**Task input**
____
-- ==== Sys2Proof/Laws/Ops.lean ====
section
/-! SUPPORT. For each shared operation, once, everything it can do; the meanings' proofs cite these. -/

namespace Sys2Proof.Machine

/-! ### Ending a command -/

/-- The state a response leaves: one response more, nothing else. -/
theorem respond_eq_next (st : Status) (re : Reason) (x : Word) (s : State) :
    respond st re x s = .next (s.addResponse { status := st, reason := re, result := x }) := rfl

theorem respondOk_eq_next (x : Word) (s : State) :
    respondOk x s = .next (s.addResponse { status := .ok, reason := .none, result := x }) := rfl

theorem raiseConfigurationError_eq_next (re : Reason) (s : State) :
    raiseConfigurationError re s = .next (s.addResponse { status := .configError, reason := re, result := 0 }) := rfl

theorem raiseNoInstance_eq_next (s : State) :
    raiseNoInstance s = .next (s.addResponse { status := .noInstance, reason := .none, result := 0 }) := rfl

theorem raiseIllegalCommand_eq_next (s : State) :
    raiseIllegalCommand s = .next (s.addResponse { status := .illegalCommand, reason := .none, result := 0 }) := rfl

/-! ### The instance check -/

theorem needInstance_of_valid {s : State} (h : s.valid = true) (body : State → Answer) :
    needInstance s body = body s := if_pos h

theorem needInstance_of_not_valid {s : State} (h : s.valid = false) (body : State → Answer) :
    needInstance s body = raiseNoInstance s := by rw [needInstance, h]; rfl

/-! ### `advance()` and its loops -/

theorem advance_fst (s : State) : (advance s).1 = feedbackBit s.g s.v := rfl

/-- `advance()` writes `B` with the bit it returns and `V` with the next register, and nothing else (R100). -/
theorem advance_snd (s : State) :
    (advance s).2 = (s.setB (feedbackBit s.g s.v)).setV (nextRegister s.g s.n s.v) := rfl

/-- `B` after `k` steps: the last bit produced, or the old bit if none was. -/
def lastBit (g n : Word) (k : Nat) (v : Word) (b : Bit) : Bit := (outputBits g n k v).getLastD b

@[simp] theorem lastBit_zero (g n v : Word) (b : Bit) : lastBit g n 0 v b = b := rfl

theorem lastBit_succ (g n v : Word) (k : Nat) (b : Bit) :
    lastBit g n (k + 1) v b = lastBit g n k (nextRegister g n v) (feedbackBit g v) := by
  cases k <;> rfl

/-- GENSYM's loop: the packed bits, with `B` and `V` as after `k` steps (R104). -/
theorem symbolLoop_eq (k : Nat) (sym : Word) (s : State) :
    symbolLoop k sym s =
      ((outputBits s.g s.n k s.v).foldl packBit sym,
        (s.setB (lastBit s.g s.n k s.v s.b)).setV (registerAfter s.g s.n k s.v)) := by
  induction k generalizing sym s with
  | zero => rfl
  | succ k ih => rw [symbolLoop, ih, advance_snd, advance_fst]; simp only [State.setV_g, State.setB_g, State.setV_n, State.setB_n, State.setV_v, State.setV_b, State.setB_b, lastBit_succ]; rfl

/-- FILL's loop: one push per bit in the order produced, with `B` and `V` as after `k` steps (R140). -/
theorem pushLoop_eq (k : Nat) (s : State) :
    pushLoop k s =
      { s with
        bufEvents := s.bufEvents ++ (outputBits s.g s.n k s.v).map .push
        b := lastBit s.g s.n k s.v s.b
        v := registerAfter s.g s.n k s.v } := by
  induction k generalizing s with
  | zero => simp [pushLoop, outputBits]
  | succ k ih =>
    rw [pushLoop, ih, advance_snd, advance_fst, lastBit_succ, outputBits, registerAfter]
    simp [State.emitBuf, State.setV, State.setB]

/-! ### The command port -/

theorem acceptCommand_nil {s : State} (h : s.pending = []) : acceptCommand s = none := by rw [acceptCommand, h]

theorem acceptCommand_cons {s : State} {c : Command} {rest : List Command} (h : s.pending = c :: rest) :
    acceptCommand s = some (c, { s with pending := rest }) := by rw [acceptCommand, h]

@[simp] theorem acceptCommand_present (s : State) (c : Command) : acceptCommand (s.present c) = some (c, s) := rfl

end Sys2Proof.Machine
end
____
**Exercise aim**
Go to the line in the material above that contains "raiseConfigurationError re s" and copy exactly from there through the line that contains "s.valid = false)", stopping after it.

**Task result**
    raiseConfigurationError re s = .next (s.addResponse { status := .configError, reason := re, result := 0 }) := rfl

theorem raiseNoInstance_eq_next (s : State) :
    raiseNoInstance s = .next (s.addResponse { status := .noInstance, reason := .none, result := 0 }) := rfl

theorem raiseIllegalCommand_eq_next (s : State) :
    raiseIllegalCommand s = .next (s.addResponse { status := .illegalCommand, reason := .none, result := 0 }) := rfl

/-! ### The instance check -/

theorem needInstance_of_valid {s : State} (h : s.valid = true) (body : State → Answer) :
    needInstance s body = body s := if_pos h

theorem needInstance_of_not_valid {s : State} (h : s.valid = false) (body : State → Answer) :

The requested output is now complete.